Your assignment:
Which lines below fall between the one containing "e with tripped" and the one containing "def standinGain (s"? Repeat them exactly, counting both of those lines, and add nothing else.

· · ·

-- ==== Sys2Proof/Machine/State.lean ====
section
/-! DEFINITION. The state of the hub: plain data, every piece of state the spec gives it, the queue of waiting
commands, and the state right after power-on reset. Each field's docstring names the rule that gives it. -/

namespace Sys2Proof.Machine

/-- The reasons a step could fault. No command of the hub faults: a refusal is a reply status (00 R15), a refused
register write sets REG_ERR (11 R278), a ring fault halts a ring (11 R291), a fault code enters the fault list (16 R415). -/
inductive Fault where
  /-- Raised by nobody: the spec describes no command that stops the hub. Safe. -/
  | none_
  deriving DecidableEq, Repr

/-- The reasons a command could be refused. -/
inductive Refusal where
  /-- Raised by `exec` for a command that has no meaning yet. Safe: nothing is claimed of it. -/
  | notModelled (mnemonic : String)
  deriving DecidableEq, Repr

/-- What has left the hub, in order (log entry 3). -/
inductive Out where
  /-- A UDP datagram from an Ethernet port: port, destination address and port, source port, Don't Fragment, payload. -/
  | udp (port : Nat) (addr : List Byte) (dport sport : Nat) (df : Bool) (bytes : List Byte)
  /-- An Ethernet frame that is no stream or command datagram: port, Ethertype, what it holds. -/
  | frame (port etherType : Nat) (bytes : List Byte)
  /-- What leaves an Ethernet port, with its 802.1Q tag (PCP and VID) and its next hop: the IP address of the destination or of the
  gateway, or a MAC address (12 R309, R310). -/
  | eth (tag : Option Nat) (hop : List Byte) (o : Out)
  /-- A PTP message: port, Ethertype or UDP port, multicast address, bytes (08 R210, R211). -/
  | ptp (port proto : Nat) (addr bytes : List Byte)
  /-- A Skaing frame: endpoint, frame type, bytes. -/
  | skaing (ep ftype : Nat) (bytes : List Byte)
  /-- A DMA write to the host: ring, device address, bytes. -/
  | dma (ring addr : Nat) (bytes : List Byte)
  /-- An MSI-X message: vector, address, data. -/
  | msix (vector addr data : Nat)
  /-- A management-bus answer: acknowledged or not, bytes. -/
  | mgmt (ack : Bool) (bytes : List Byte)
  /-- A register value returned on BAR0: offset, value. -/
  | bar0 (offset value : Nat)
  /-- A message to a quire over the sideband: quire, kind (0 replay, 1 prepare, 2 withdraw, 3 apply, 4 microcode,
  5 poll), argument. -/
  | sideband (quire kind arg : Nat)
  deriving DecidableEq, Repr

/-! ### The part, the start and flash (02, 16, 18) -/

/-- What is fixed for the part: variant, grade, serial number, addresses (00 R2, 11 R277, 12 R310, 02 R53). -/
structure PartId where
  /-- 2, 4 or 7 quires (00 R2). -/
  quires : Nat
  /-- Grade -M (00 R2). -/
  metrology : Bool
  /-- The 64-bit factory serial number (11 R277). -/
  serial : Nat
  /-- MAC addresses of ETH0 and ETH1, octet 0 in [7:0] (12 R310). -/
  mac0 : Nat
  mac1 : Nat
  deriving DecidableEq, Repr, Inhabited

/-- Power, reset and the staged start (02). -/
structure Boot where
  inReset : Bool
  /-- Monitored rails inside their windows: bit r - 1 for rail code r of MG_RESET_CAUSE (02 R37, R54). -/
  rails : Nat
  /-- Instant at which the last of them entered its window. -/
  railsSince : Nat
  /-- A die comparator holds the hub in reset (18 R457). -/
  hot : Bool
  /-- MG_RESET_CAUSE with BROWNOUT_RAIL, MG_PREV_CAUSE (02 R54, R55). -/
  cause : Nat
  prevCause : Nat
  /-- Causes detected within the reset that now holds, with the rail, not yet written (02 R55). -/
  newCause : Nat
  /-- Reset release (02 R37). -/
  release : Option Nat
  /-- Sampled MGMT_ADDR[1:0] (02 R53). -/
  strap : Nat
  /-- MG_STAGE: 0 STARTING, 1 ROOT, 2 TRUNK, 3 CROWN. -/
  stage : Nat
  /-- MG_STAGE.HOLD: 0 none, 1 REF_IN_ABSENT, 2 NO_IMAGE, 3 DEADLINE_OVERRUN. -/
  hold : Nat
  /-- MG_STAGE.IMAGE: 0 none, 1 FW_A, 2 FW_B. -/
  image : Nat
  /-- MG_STAGE.SAFE_OK and STORE. -/
  safeOk : Bool
  storeMode : Nat
  /-- Start count as read: 0 until step 13 (02 R54, R59). -/
  startCount : Nat
  /-- Step 8 done; instant of step 8; time waited for REF_IN (02 R41, R44). -/
  refDone : Bool
  refWait : Nat
  /-- Steps 9 to 13 done: the firmware runs (02 R46). -/
  fwRuns : Bool
  /-- LPDDR5 training ended, step 11. -/
  lpDone : Bool
  trunkAt : Option Nat
  modsOn : Bool
  crownAt : Option Nat
  /-- TEST_MODE read high at a release: the hub stays in reset (18 R464). -/
  testHeld : Bool
  /-- The sample strobe: 0 stopped, 1 the safety oscillator, 2 timebase / 64 (01 R24). -/
  strobe : Nat
  /-- Levels of FLASH_RST_N and of the LPDDR5 clock enable (02 R39). -/
  flashRstN : Bool
  lpCke : Bool
  /-- The xSPI pins: 0 chip select high, 1 with the safety island in 1S-1S-1S, 2 with the command processor in octal DTR
  (02 R39, R41). -/
  xspi : Nat
  /-- Stages whose overrun has been recorded (02 R42), one bit each. -/
  overrun : Nat
  /-- Expiry instants that R46 and R52 look back on. -/
  lastWatchdog : Option Nat
  /-- The command processor restarts: the image it restarts into (02 R52, 17 R435). -/
  restart : Option Nat
  /-- FW_SWAP: instant and image left (17 R438). -/
  swapped : Option (Nat × Nat)
  /-- The continuity table was cleared and no EVENT has said so yet (02 R58). -/
  continuityUnknown : Bool
  /-- MGMT bus: register captured and bytes already returned; the target holds the bus. -/
  mgmtReg : Nat
  mgmtHeld : Bool
  deriving DecidableEq, Repr, Inhabited

/-- A credential of KEYS (16 R399). -/
structure Credential where
  id : Nat
  role : Nat
  ports : Nat
  secret : List Byte
  deriving DecidableEq, Repr, Inhabited

/-- A record of KEYS as flash holds it: its secret or key wrapped under the device key (16 R399). -/
structure KeyRecord where
  id : Nat
  role : Nat
  ports : Nat
  wrapped : List Byte
  deriving DecidableEq, Repr, Inhabited

/-- The KEYS partition: credentials and group keys in order of their record index, the u32 write count, and the persistent
fields of ACCESS_POLICY (16 R399, R401; log entry 12). -/
structure KeysFlash where
  programmed : Bool
  writes : Nat
  creds : List KeyRecord
  groups : List KeyRecord
  anonEn : Bool
  anonRole : Nat
  deriving DecidableEq, Repr, Inhabited

/-- KEYS as step 13 of the start unwraps it into the spine (16 R403). -/
structure Keys where
  /-- 0 BLANK, 1 VALID, 2 FAILED. -/
  state : Nat
  creds : List Credential
  groupKeys : Tab (List Byte)
  anonEn : Bool
  anonRole : Nat
  deriving DecidableEq, Repr, Inhabited

/-- A journal entry (16 R405); its CRC and ELEN follow from the fields. -/
structure JEntry where
  kind : Nat
  port : Nat
  role : Nat
  part : Nat
  jflags : Nat
  entry : Nat
  time : List Byte
  session : Nat
  credential : Nat
  startCount : Nat
  tag : Nat
  prevHash : List Byte
  body : List Byte
  /-- The entry is torn: partly programmed (16 R409). -/
  torn : Bool
  /-- What the CRC in flash differs by from the CRC of the bytes: 0 in a sound entry (16 R412). -/
  crcXor : Nat
  deriving DecidableEq, Repr, Inhabited
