-- ==== Sys2Proof/Machine/Events.lean ====
section
/-! DEFINITION. Folios of RING2 and RING3, the trouble log, the active-fault list, events and their coalescing
(10 R246, R255, R256; 16 R413 to R420). -/

namespace Sys2Proof.Machine

/-! ### Folios of RING2 and RING3 -/

/-- A folio put behind the others of a queue, with the next sequence number (10 R246, R267). -/
def FolioQ.push (q : FolioQ) (f : Folio) : FolioQ :=
  { q with nextSeq := q.nextSeq + 1, folios := q.folios ++ [{ f with seq := q.nextSeq }] }

/-- Slots of the 2 MiB that hold the folios of RING2 and RING3 (10 R267). -/
def sramSlots : Nat := 508
def sramUsed (s : State) : Nat :=
  ((s.store.ring2.folios ++ s.store.ring3.folios).map (·.slots)).foldl (· + ·) 0

/-- A folio of one of the two rings, which waits where the 2 MiB have no slot for it. Log entry 15. -/
def sramFolio (ftype stream count : Nat) (payload : List Byte) : Folio :=
  { (default : Folio) with ftype := ftype, stream := stream, chset := 0xFFFF, count := count, payload := payload, slots := 1 }

/-- A folio of RING2: type, records, payload. Log entry 15. -/
def put2 (ftype count : Nat) (payload : List Byte) (s : State) : State :=
  let f := sramFolio ftype 2 count payload
  if s.store.wait2.isEmpty ∧ sramUsed s < sramSlots then { s with store.ring2 := FolioQ.push s.store.ring2 f }
  else { s with store.wait2 := s.store.wait2 ++ [f] }

/-- A folio of RING3. Log entry 15. -/
def put3 (ftype count : Nat) (payload : List Byte) (s : State) : State :=
  let f := sramFolio ftype 3 count payload
  if s.store.wait3.isEmpty ∧ sramUsed s < sramSlots then { s with store.ring3 := FolioQ.push s.store.ring3 f }
  else { s with store.wait3 := s.store.wait3 ++ [f] }

/-- Waiting folios take the slots that have come free, those of RING2 first. Log entry 15. -/
def sramDrain : Nat → State → State
  | 0, s => s
  | k + 1, s =>
    if sramSlots ≤ sramUsed s then s
    else
      match s.store.wait2, s.store.wait3 with
      | f :: r, _ => sramDrain k { s with store.wait2 := r, store.ring2 := FolioQ.push s.store.ring2 f }
      | [], f :: r => sramDrain k { s with store.wait3 := r, store.ring3 := FolioQ.push s.store.ring3 f }
      | [], [] => s
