/-- Transfers stop: a partly written buffer restarts from byte 0, so nothing of it is kept (11 R294). -/
def execD3hotEntry (at_ : Nat) (d3 : Bool) (s : State) : Host.Outcome State Fault Refusal :=
  .next (if d3 then { s.tick at_ with host.d3 := true } else { s.tick at_ with host.busMaster := false })

/-- RECOVERY_GO (11 R296). -/
def execRecoveryGo (at_ target : Nat) (s : State) : Host.Outcome State Fault Refusal :=
  .next (barWrite 0x8000 4 (2 ^ 31 + target % 4) true (s.tick at_))

end Sys2Proof.Machine
end

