/-- TEST_PULSE_OPEN at a sinc instant: `sense` and the raw sinc words of the channels before it (03 R82, 15 R385). A
SAFE_PULSE_NOW that has come due goes first and leaves a due pulse of the schedule pending (15 R387). -/
def pulseOpen (e sense : Nat) (raw : List Int) (s : State) : State :=
  let v := excOf s e
  let asked := decide (v.nowReq.isSome ∧ v.nowAt ≤ sincNow s)
  if ¬ (v.schedDue || asked) ∨ pulseDeferred s e ∨ v.pulse.isSome then s
  else
    let req := if asked then v.nowReq else none
    -- judged again after a deferral (log entry 47)
    if excState s e = 0 ∨ excState s e = 4 ∨ excState s e = 5 then notRun e req s
    else
      let ts := sincTime (sincNow s)
      let w := pulseWidth s e
      let s := setExc e { v with
        pulse := some { (default : Pulse) with opened := ts, width := w, phase := 0, preSense := min sense 65535, preRaw := raw,
                                               rtd := excMode s e = 3, now_ := req },
        schedDue := asked && v.schedDue, nowReq := if asked then none else v.nowReq } s
      let tb := ts + w + blankU s e
      let s := forAll (switched s e) (fun g s => setExc g { excOf s g with pulseHold := some (winFirst ts, winLast tb) } s) s
      switchEvent (switched s e) ts tb false s

def execTestPulseOpen (at_ e sense : Nat) (raw : List Int) (s : State) : Host.Outcome State Fault Refusal :=
  .next (pulseOpen e sense raw (s.tick at_))

/-- A channel kept its input: pre-pulse raw above 10 per cent of nominal, and more than half of it in step 4; magnitudes are
compared (log entry 48). -/
def stuckAt (pre mid : Int) : Bool := decide (0x08000000 < 10 * pre.natAbs) && decide (pre.natAbs < 2 * mid.natAbs)

/-- Bits of the stuck channels among four pairs of raw words. -/
def stuckMask (l : List (Int × Int)) : Nat :=
  (l.take 4).zipIdx.foldl (fun m p => m + if stuckAt p.1.1 p.1.2 then 2 ^ p.2 else 0) 0

/-- TEST_PULSE_CLOSE at width W: the current 50 us after the opening, the sense and the raw words of step 4, group e's
channels first (03 R82, R83). -/
def pulseClose (e i sense : Nat) (raw : List Int) (s : State) : State :=
  let v := excOf s e
  match v.pulse with
  | none => s
  | some p =>
    if p.phase ≠ 0 ∨ devNow s < p.opened + p.width then s
    else
      let l := p.preRaw.zip raw
      let s := setExc e { v with pulse := some { p with phase := 1, iPulse := i, senseMid := min sense 65535,
                                                        stuck := stuckMask l,
                                                        stuckPair := if excMode s e = 2 then stuckMask (l.drop 4) else 0 } } s
      let t := p.opened + (p.width : Int)
      let s := closeSwitches (switched s e) t s
      let s := forAll (switched s e) (fun g s => setExc g { excOf s g with events := t :: (excOf s g).events } s) s
      if excMode s e = 2 then
        let n := phaseNow s e
        forAll (switched s e) (fun g s => setExc g { excOf s g with phase := n, phaseFrom := t } s) s
      else s

def execTestPulseClose (at_ e i sense : Nat) (raw : List Int) (s : State) : Host.Outcome State Fault Refusal :=
  .next (pulseClose e i sense raw (s.tick at_))

/-! ### A configured switching event at the edge (03 R71, R74, R76) -/

/-- Groups that switch: EXC_MODE changed, RTD_I or RTD_WIRING of a channel changed, or TRIPPED rewritten. -/
def switches (o s : State) (written : List Nat) (e : Nat) : Bool :=
  fieldChanged o s 0x0102 e 0x00 2 0 || (groupChans e).any (wireChanged o s) || (written.contains e && (excOf s e).tripped)

/-- A group at its configured event. -/
def excChange (m : Int) (e : Nat) (s : State) : State :=
  let t := sincTime m
  let s := if (excOf s e).tripped then
      clearCause 0x0301 e (forAll (groupChans e) (fun c s => endMarks c .tripped (m - 1) s)
        (setExc e { excOf s e with tripped := false } s))
    else s
  let s := if excMode s e = 1 ∨ excMode s e = 2 then s else clearSenseLow (winLast t) e s
  let s := closeSwitches [e] t (setExc e { excOf s e with phase := b2n (phaseB s e m), phaseFrom := t } s)
  switchEvent [e] t (t + blankU s e) true s

/-- Every group that a commit switches, with the partner in a reversing pair. -/
def excChanges (o : State) (m : Int) (written : List Nat) (s : State) : State :=
  let pair := fun e => if excMode o e = 2 ∨ excMode s e = 2 then [e, partner e] else [e]
  let all := (written.flatMap pair).eraseDups
  let l := ((List.range (groupCount s)).filter (switches o s all)).flatMap pair
  forAll l.eraseDups (excChange m) s

end Sys2Proof.Machine
end

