/-- The witness gain at which a stand-in converts for sinc number m: within a range change that of the wider range (04 R115). -/
def standinGain (s : State) (c : Nat) (m : Int) : Nat :=
  let v := chan s c
  let g := gainOf s c
  b2n (decide (2 ≤ if v.marks.any (fun k => k.kind == .range && k.covers m) then min v.oldGain g else g))

/-- What a stand-in delivers for a channel at a sinc number, and whether a conversion was OVERRANGE. -/
def standinValue (s : State) (c : Nat) (m : Int) (oq : Option OpenQuire) : Option (Int × Bool) :=
  match oq.bind fun o => (o.standins.find? fun p => p.1 == c) with
  | none => none
  | some (_, l) =>
    if l.length ≠ standinCount s c m then none
    else
      let l := l.map fun x => convertAt s (standinGain s c m) c (200 * m) false x
      let w : Rat := (l.foldl (fun a (v : Conversion) => a + (v.value : Rat)) (0 : Rat)) / (l.length : Rat)
      some (standinUnits s c m w, l.any fun v => bit 1 v.status)

/-- A value enters a channel's history; `r` is what the modulator gave. -/
def pushHist (c : Nat) (m r x : Int) (s : State) : State :=
  let v := chan s c
  setChan c { v with hist := x :: v.hist, raw := r :: v.raw, histNew := m, histFirst := if v.hist.isEmpty then m else v.histFirst } s

/-- The output of a channel for a sinc number: held, a stand-in value, what arrived, or lost. `f` is the state with the
settings of that number. What enters the filter beyond the nominal range sets O, whatever it is; a hold of any rule takes
precedence over a stand-in (log entries 122 and 126). -/
def closeChan (f : State) (m : Int) (oq : Option OpenQuire) (c k : Nat) (s : State) : State :=
  let v := chan s c
  let prev := v.hist.headD 0
  let step := sincStep (modGain f c)
  let word := oq.bind fun o => (o.outs.find? fun p => p.1 == k).map (·.2)
  let push := fun (x : Int) s =>
    when_ (decide (2 ^ 27 * step < |x|)) (markOne c .over m) (pushHist c m ((word.map (· * step)).getD (v.raw.headD 0)) x s)
  let lost := fun s => markOne c .lost m (push prev s)
  let outside := (oq.map (·.common)).getD [] |>.contains k
  let s := when_ outside (markOne c .over m) s
  if heldAt s c m ∨ (v.marks.any fun x => x.kind.holds && x.covers m) then
    let gone := word.isNone && (quire s (modQuire c)).running && !(v.marks.any fun x => x.kind == .out && x.covers m)
    when_ gone (markOne c .lost m) (push prev s)
  else if v.marks.any fun x => (x.kind == .standin || x.kind == .range) && x.covers m then
    match standinValue f c m oq with
    | some (x, high) => when_ high (markOne c .over m) (push x s)
    | none => lost s
  else
    match word with
    | some x => push (phaseSign f c m * x * step) s
    | none => lost s

/-- The temperatures of a quire for a sinc number. -/
def closeTemps (q : Nat) (m : Int) (oq : Option OpenQuire) (s : State) : State :=
  let e := ensOf s q
  match oq.bind (·.temps) with
  | none => setEns q { e with thetaLost := m :: e.thetaLost } s
  | some (l, isl) =>
    let t := if l.isEmpty then 3 * e.theta else sumInt l
    let same := match e.thetas.head? with | none => false | some p => decide (e.thetaFrom ≤ p.1 ∧ p.2 = t)
    let d := e.dayIsl
    let w := witOf s q
    let far := decide (cf s 0x0501 q 0x00 31 16 < (roundAway ((t : Rat) / 3) - w.calTheta).natAbs)
    let s := if far && w.calFar.isNone then setWit q { w with calFar := some s.now } s else s
    setEns q { e with theta := roundAway ((t : Rat) / 3), island := isl,
                      dayIsl := if d.1 = 0 then (1, isl, isl, isl) else (d.1 + 1, d.2.1 + isl, min d.2.2.1 isl, max d.2.2.2 isl),
                      thetas := if same then e.thetas else (m, t) :: e.thetas } s

/-- A stand-in whose last output has come gives its position back; a calibration's says when (04 R105, R118). -/
def standinOver (m : Int) (v : StandIn) : Bool :=
  decide (v.kind < 2) && (match v.last with | none => false | some l => decide (l ≤ m))
def freePosition (m : Int) (p : Option StandIn) : Option StandIn := p.filter fun v => !standinOver m v
def freePositions (q : Nat) (m : Int) (s : State) : State :=
  let w := witOf s q
  if w.posA.isNone ∧ w.posB.isNone then s
  else
    let freed := [w.posA, w.posB].any fun p => p.any fun v => v.kind == 1 && standinOver m v
    setWit q { w with posA := freePosition m w.posA, posB := freePosition m w.posB,
                      calFreed := if freed then s.now else w.calFreed } s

· · ·

Result of this exercise:
        (setExc e { excOf s e with tripped := false } s))
    else s
  let s := if excMode s e = 1 ∨ excMode s e = 2 then s else clearSenseLow (winLast t) e s
  let s := closeSwitches [e] t (setExc e { excOf s e with phase := b2n (phaseB s e m), phaseFrom := t } s)
  switchEvent [e] t (t + blankU s e) true s

/-- Every group that a commit switches, with the partner in a reversing pair. -/
def excChanges (o : State) (m : Int) (written : List Nat) (s : State) : State :=
  let pair := fun e => if excMode o e = 2 ∨ excMode s e = 2 then [e, partner e] else [e]
  let all := (written.flatMap pair).eraseDups
  let l := ((List.range (groupCount s)).filter (switches o s all)).flatMap pair
  forAll l.eraseDups (excChange m) s

end Sys2Proof.Machine
end

/-- The witness gain at which a stand-in converts for sinc number m: within a range change that of the wider range (04 R115). -/
def standinGain (s : State) (c : Nat) (m : Int) : Nat :=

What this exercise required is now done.